Lab 1: Addition of Vector Forces
Purpose:
In this experiment, we measured 3 different forces: two forces were made by the
spring scales, and a third force of gravity on a mass. Once we had measured these forces,
we added the vectors using tail to tip method. The purpose of this lab was to practice
vector addition using tail to tip method and to see if an object wasn’t moving, then the a
vector sum of the forces was zero.
Theory:
A vector is a measurement that has both a magnitude and a direction. Because
vectors have a direction, they must be added using either tail to tip method or
algebraically with Pythagorean theorem.
In this lab, we had three vectors: the two forces measured using the spring scales
and the force of gravity on the mass. We added the two spring scale forces together and
found that they were almost identically equal in size and opposite in direction to vector C.

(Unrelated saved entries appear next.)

/-! ## setVar -/

@[simp] theorem State.setVar_pending (n : Nat) (v : Var) : (s.setVar n v).pending = s.pending := rfl
@[simp] theorem State.setVar_out (n : Nat) (v : Var) : (s.setVar n v).out = s.out := rfl
@[simp] theorem State.setVar_freeCount (n : Nat) (v : Var) : (s.setVar n v).freeCount = s.freeCount := rfl
@[simp] theorem State.setVar_mem (n : Nat) (v : Var) : (s.setVar n v).mem = s.mem := rfl
@[simp] theorem State.setVar_fuses (n : Nat) (v : Var) : (s.setVar n v).fuses = s.fuses := rfl
@[simp] theorem State.setVar_flash (n : Nat) (v : Var) : (s.setVar n v).flash = s.flash := rfl
@[simp] theorem State.setVar_board (n : Nat) (v : Var) : (s.setVar n v).board = s.board := rfl
@[simp] theorem State.setVar_power (n : Nat) (v : Var) : (s.setVar n v).power = s.power := rfl
@[simp] theorem State.setVar_profile (n : Nat) (v : Var) : (s.setVar n v).profile = s.profile := rfl
@[simp] theorem State.setVar_profileNo (n : Nat) (v : Var) : (s.setVar n v).profileNo = s.profileNo := rfl
@[simp] theorem State.setVar_selected (n : Nat) (v : Var) : (s.setVar n v).selected = s.selected := rfl
@[simp] theorem State.setVar_fw (n : Nat) (v : Var) : (s.setVar n v).fw = s.fw := rfl
@[simp] theorem State.setVar_base (n : Nat) (v : Var) : (s.setVar n v).base = s.base := rfl
@[simp] theorem State.setVar_drbgRequests (n : Nat) (v : Var) : (s.setVar n v).drbgRequests = s.drbgRequests := rfl
@[simp] theorem State.setVar_drbgSeedAt (n : Nat) (v : Var) : (s.setVar n v).drbgSeedAt = s.drbgSeedAt := rfl
@[simp] theorem State.setVar_qps (n : Nat) (v : Var) : (s.setVar n v).qps = s.qps := rfl
@[simp] theorem State.setVar_sessions (n : Nat) (v : Var) : (s.setVar n v).sessions = s.sessions := rfl
@[simp] theorem State.setVar_intakeRounds (n : Nat) (v : Var) : (s.setVar n v).intakeRounds = s.intakeRounds := rfl
@[simp] theorem State.setVar_roundSubmits (n : Nat) (v : Var) : (s.setVar n v).roundSubmits = s.roundSubmits := rfl
@[simp] theorem State.setVar_counters (n : Nat) (v : Var) : (s.setVar n v).counters = s.counters := rfl
@[simp] theorem State.setVar_ctxs (n : Nat) (v : Var) : (s.setVar n v).ctxs = s.ctxs := rfl
@[simp] theorem State.setVar_createCounts (n : Nat) (v : Var) : (s.setVar n v).createCounts = s.createCounts := rfl
@[simp] theorem State.setVar_vars (n : Nat) (v : Var) : (s.setVar n v).vars = s.vars.put n v := rfl
@[simp] theorem State.setVar_park (n : Nat) (v : Var) : (s.setVar n v).park = s.park := rfl
@[simp] theorem State.setVar_reclaimFull (n : Nat) (v : Var) : (s.setVar n v).reclaimFull = s.reclaimFull := rfl
@[simp] theorem State.setVar_pinWaits (n : Nat) (v : Var) : (s.setVar n v).pinWaits = s.pinWaits := rfl
@[simp] theorem State.setVar_spaceWaits (n : Nat) (v : Var) : (s.setVar n v).spaceWaits = s.spaceWaits := rfl
@[simp] theorem State.setVar_steps (n : Nat) (v : Var) : (s.setVar n v).steps = s.steps := rfl
@[simp] theorem State.setVar_evals (n : Nat) (v : Var) : (s.setVar n v).evals = s.evals := rfl
@[simp] theorem State.setVar_requests (n : Nat) (v : Var) : (s.setVar n v).requests = s.requests := rfl
@[simp] theorem State.setVar_replays (n : Nat) (v : Var) : (s.setVar n v).replays = s.replays := rfl
@[simp] theorem State.setVar_nextId (n : Nat) (v : Var) : (s.setVar n v).nextId = s.nextId := rfl
@[simp] theorem State.setVar_tiles (n : Nat) (v : Var) : (s.setVar n v).tiles = s.tiles := rfl
@[simp] theorem State.setVar_phys (n : Nat) (v : Var) : (s.setVar n v).phys = s.phys := rfl
@[simp] theorem State.setVar_spares (n : Nat) (v : Var) : (s.setVar n v).spares = s.spares := rfl
@[simp] theorem State.setVar_streams (n : Nat) (v : Var) : (s.setVar n v).streams = s.streams := rfl
@[simp] theorem State.setVar_stalls (n : Nat) (v : Var) : (s.setVar n v).stalls = s.stalls := rfl
@[simp] theorem State.setVar_hbmFree (n : Nat) (v : Var) : (s.setVar n v).hbmFree = s.hbmFree := rfl
@[simp] theorem State.setVar_hbmRetired (n : Nat) (v : Var) : (s.setVar n v).hbmRetired = s.hbmRetired := rfl
@[simp] theorem State.setVar_ports (n : Nat) (v : Var) : (s.setVar n v).ports = s.ports := rfl
@[simp] theorem State.setVar_links (n : Nat) (v : Var) : (s.setVar n v).links = s.links := rfl
@[simp] theorem State.setVar_ring (n : Nat) (v : Var) : (s.setVar n v).ring = s.ring := rfl
@[simp] theorem State.setVar_bundles (n : Nat) (v : Var) : (s.setVar n v).bundles = s.bundles := rfl
@[simp] theorem State.setVar_homeStash (n : Nat) (v : Var) : (s.setVar n v).homeStash = s.homeStash := rfl

/-! ## modVar -/

@[simp] theorem State.modVar_pending (n : Nat) (f : Var → Var) : (s.modVar n f).pending = s.pending := rfl
@[simp] theorem State.modVar_out (n : Nat) (f : Var → Var) : (s.modVar n f).out = s.out := rfl
@[simp] theorem State.modVar_freeCount (n : Nat) (f : Var → Var) : (s.modVar n f).freeCount = s.freeCount := rfl
@[simp] theorem State.modVar_mem (n : Nat) (f : Var → Var) : (s.modVar n f).mem = s.mem := rfl
@[simp] theorem State.modVar_fuses (n : Nat) (f : Var → Var) : (s.modVar n f).fuses = s.fuses := rfl
@[simp] theorem State.modVar_flash (n : Nat) (f : Var → Var) : (s.modVar n f).flash = s.flash := rfl
@[simp] theorem State.modVar_board (n : Nat) (f : Var → Var) : (s.modVar n f).board = s.board := rfl
@[simp] theorem State.modVar_power (n : Nat) (f : Var → Var) : (s.modVar n f).power = s.power := rfl
@[simp] theorem State.modVar_profile (n : Nat) (f : Var → Var) : (s.modVar n f).profile = s.profile := rfl
@[simp] theorem State.modVar_profileNo (n : Nat) (f : Var → Var) : (s.modVar n f).profileNo = s.profileNo := rfl
@[simp] theorem State.modVar_selected (n : Nat) (f : Var → Var) : (s.modVar n f).selected = s.selected := rfl
@[simp] theorem State.modVar_fw (n : Nat) (f : Var → Var) : (s.modVar n f).fw = s.fw := rfl
@[simp] theorem State.modVar_base (n : Nat) (f : Var → Var) : (s.modVar n f).base = s.base := rfl
@[simp] theorem State.modVar_drbgRequests (n : Nat) (f : Var → Var) : (s.modVar n f).drbgRequests = s.drbgRequests := rfl
@[simp] theorem State.modVar_drbgSeedAt (n : Nat) (f : Var → Var) : (s.modVar n f).drbgSeedAt = s.drbgSeedAt := rfl
@[simp] theorem State.modVar_qps (n : Nat) (f : Var → Var) : (s.modVar n f).qps = s.qps := rfl
@[simp] theorem State.modVar_sessions (n : Nat) (f : Var → Var) : (s.modVar n f).sessions = s.sessions := rfl
@[simp] theorem State.modVar_intakeRounds (n : Nat) (f : Var → Var) : (s.modVar n f).intakeRounds = s.intakeRounds := rfl
@[simp] theorem State.modVar_roundSubmits (n : Nat) (f : Var → Var) : (s.modVar n f).roundSubmits = s.roundSubmits := rfl
@[simp] theorem State.modVar_counters (n : Nat) (f : Var → Var) : (s.modVar n f).counters = s.counters := rfl
@[simp] theorem State.modVar_ctxs (n : Nat) (f : Var → Var) : (s.modVar n f).ctxs = s.ctxs := rfl
@[simp] theorem State.modVar_createCounts (n : Nat) (f : Var → Var) : (s.modVar n f).createCounts = s.createCounts := rfl
@[simp] theorem State.modVar_vars (n : Nat) (f : Var → Var) : (s.modVar n f).vars = s.vars.modify n f := rfl
@[simp] theorem State.modVar_park (n : Nat) (f : Var → Var) : (s.modVar n f).park = s.park := rfl
@[simp] theorem State.modVar_reclaimFull (n : Nat) (f : Var → Var) : (s.modVar n f).reclaimFull = s.reclaimFull := rfl
@[simp] theorem State.modVar_pinWaits (n : Nat) (f : Var → Var) : (s.modVar n f).pinWaits = s.pinWaits := rfl
@[simp] theorem State.modVar_spaceWaits (n : Nat) (f : Var → Var) : (s.modVar n f).spaceWaits = s.spaceWaits := rfl
@[simp] theorem State.modVar_steps (n : Nat) (f : Var → Var) : (s.modVar n f).steps = s.steps := rfl
@[simp] theorem State.modVar_evals (n : Nat) (f : Var → Var) : (s.modVar n f).evals = s.evals := rfl
@[simp] theorem State.modVar_requests (n : Nat) (f : Var → Var) : (s.modVar n f).requests = s.requests := rfl
@[simp] theorem State.modVar_replays (n : Nat) (f : Var → Var) : (s.modVar n f).replays = s.replays := rfl
@[simp] theorem State.modVar_nextId (n : Nat) (f : Var → Var) : (s.modVar n f).nextId = s.nextId := rfl
@[simp] theorem State.modVar_tiles (n : Nat) (f : Var → Var) : (s.modVar n f).tiles = s.tiles := rfl
@[simp] theorem State.modVar_phys (n : Nat) (f : Var → Var) : (s.modVar n f).phys = s.phys := rfl
@[simp] theorem State.modVar_spares (n : Nat) (f : Var → Var) : (s.modVar n f).spares = s.spares := rfl
@[simp] theorem State.modVar_streams (n : Nat) (f : Var → Var) : (s.modVar n f).streams = s.streams := rfl
@[simp] theorem State.modVar_stalls (n : Nat) (f : Var → Var) : (s.modVar n f).stalls = s.stalls := rfl
@[simp] theorem State.modVar_hbmFree (n : Nat) (f : Var → Var) : (s.modVar n f).hbmFree = s.hbmFree := rfl
@[simp] theorem State.modVar_hbmRetired (n : Nat) (f : Var → Var) : (s.modVar n f).hbmRetired = s.hbmRetired := rfl
@[simp] theorem State.modVar_ports (n : Nat) (f : Var → Var) : (s.modVar n f).ports = s.ports := rfl
@[simp] theorem State.modVar_links (n : Nat) (f : Var → Var) : (s.modVar n f).links = s.links := rfl
@[simp] theorem State.modVar_ring (n : Nat) (f : Var → Var) : (s.modVar n f).ring = s.ring := rfl
@[simp] theorem State.modVar_bundles (n : Nat) (f : Var → Var) : (s.modVar n f).bundles = s.bundles := rfl
@[simp] theorem State.modVar_homeStash (n : Nat) (f : Var → Var) : (s.modVar n f).homeStash = s.homeStash := rfl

This is expected because the mass wasn’t moving, which implies that the net force must
be zero.
Materials:
 2 Ring Stands
 1 Crossbar
 Masking Tape
 String
 Protractor
 Scissors
 Level
 2 Spring Scales
 500g Mass
 Notebooks (for leveling)
*** Remember to include a sketch after you print!***
Procedure:
1) When we started to assemble the apparatus we taped a bar across two of the ring
stands.
2) We then put two spring scales and tied string to the end of each spring.

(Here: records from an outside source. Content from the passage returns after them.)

-- ==== Sys2Proof/Tests/Slice0.lean ====
section
/-! SUPPORT. Tests of the model: smoke tests of the checks of well-formedness, one step of each family on a small state, and for each
statement with hypotheses a state and operands that meet them. -/

namespace Sys2Proof.Tests

set_option Elab.async false

open Sys2Proof Sys2Proof.Machine

/-! ## A small module -/

/-- A queue pair of port 0. -/
def qpOf (st : QpState) : Qp := ⟨0, st, 0, [], fullRate, fullRate, 0⟩

/-- A session. -/
def sessOf (serial qp : Nat) (role : Role) : Session := ⟨serial, qp, role, [], [], 0, 0, 0, 0⟩

/-- The operator's session, and the tenant's of context 0. -/
def opSess : Session := sessOf 1 1 .operator
def tenSess : Session := sessOf 2 2 (.tenant 0)

/-- The settings of a context with 16 tiles, and one variant slot, grant and page store. -/
def sets : Settings :=
  { settingsOf (Profile.shipped0 1) ⟨none, none, none, none, none, none, none, none, none, none, none, none, none, none, none, none, none⟩ 0 []
    with groupSize := 16, variantCount := 4, slotGrant := [0, 1], pageStore := some ⟨3, 7, 0, 4096⟩ }

/-- An ACTIVE context homed here. -/
def ctxA : Ctx := { newCtx true 1 (List.replicate 16 1) (some (List.replicate 32 2)) 5 0 sets none with st := .active }

/-- A base model of two layers, one of them with four routed experts. -/
def shape : BaseShape :=
  { digest := List.replicate 48 9, format := 1, layers := 2, dModel := 4, routed := 4, shared := 1, routerK := 2, renormalise := true,
    lengthLimit := 64, layerMap := [(0, 0, 4, 4), (1, 0, 4, 4)], baseGradients := [1, 1], moeLayers := [1], hidden := 4,
    sharedHidden := [4], kvBytes := 64, sharePages := 16, rangeBytes := [] }

/-- An adapter's A tensor, 4 x 8, and the variant that has it. -/
def infoA : TensorInfo := tensorInfo 0 0 0 4 8 8 1 false
def tensA : Tensor := newTensor 1 shape.digest ⟨[], [], 0, 0, none⟩ 0 infoA
def varA : Var := { State.reset.blankVar 0 [0] 2 0 with tensors := [tensA], manifestLen := 1, hbmPages := 8 }

/-- A module that is up: an operator's session on queue pair 1, a tenant's on 2, a queue pair in the HELLO state, one in the OPEN state,
context 0 with a resident variant, a base model, and sixteen tiles with a spare. -/
def up : State :=
  { State.reset with
    power := { Power.reset with mode := .active, ready := true, cold := false },
    fw := { Firmware.reset with running := some (Image.shipped 1) },
    base := { Base.reset with shape := some shape, pages := 16 },
    qps := [(1, qpOf (.session 0)), (2, qpOf (.session 1)), (3, qpOf .hello), (4, qpOf .openState)],
    sessions := [(0, opSess), (1, tenSess)], nextId := 3, ctxs := [(0, ctxA)], createCounts := [(0, 1)], vars := [(0, varA)],
    phys := (List.range 16).map (fun i => (i, i)), spares := [(0, 16)],
    tiles := (List.range 16).map (fun i => (i, { Tile.reset with power := .idle })),
    ports := [(0, { Port.reset with up := true }), (1, { Port.reset with up := true })], hbmFree := 100000 }

/-- A command on the operator's session, and on the tenant's. -/
def cmd : Cmd := ⟨1, 1, 0, 0⟩
def tcmd : Cmd := ⟨2, 1, 0, 0⟩

/-- The check of `Takes`. -/
def takesB (k : OpSpec) (c : Cmd) (n : Nat) (ss : Session) (s : State) : Bool :=
  (match s.reaches c.qp with | some q => decide (q.st = .session n) | none => false) && decide (s.sessions.find n = some ss) &&
  !ss.awaits c.seq && decide (generalCheck k c ss s = none)

theorem takes_of {k : OpSpec} {c : Cmd} {n : Nat} {ss : Session} {s : State} (h : takesB k c n ss s = true) : Takes k c n ss s := by
  simp only [takesB, Bool.and_eq_true, Bool.not_eq_true', decide_eq_true_eq] at h
  obtain ⟨⟨⟨a, b⟩, d⟩, e⟩ := h
  refine ⟨?_, b, d, e⟩
  cases hq : s.reaches c.qp with
  | none => simp [hq] at a
  | some q => exact ⟨q, rfl, by simpa [hq] using a⟩

/-- The check of `Uses`. -/
def usesB (op : Nat) (c : Cmd) (n : Nat) (ss : Session) (v : Var) (s : State) : Bool :=
  takesB (specOf op) c n ss s && s.granted c.ctx c.variant && decide (s.var c.variant = some v) && decide (v.st = .resident)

3) Then we put a 500g weight on the middle of the string to measure the amount of force
acted on the weight to hold it up.
4) We had to level out the right stand because it was smaller than the left so the angle
would be off if we did not fix it.
Results and Data:
𝐴⃑ = 2.8𝑁, 𝐸75°𝑁
⃑⃑ = 2.4𝑁, 𝑊80. °𝑁
𝐵
𝐶⃑ = 4.9𝑁, 𝑆
Analysis:
1. I used 1N=2cm for my scale.
2. Vector for A + B has almost the same magnitude and the opposite direction as
vector C.
3. See attached paper.
4. My answer is close to zero but not exact because with every experiment there is a
little bit of error. But in a perfect world my answer would have been zero.
5. I would expect if I added B to C I would get -A.
6. I would expect if I added C to A I would get -B.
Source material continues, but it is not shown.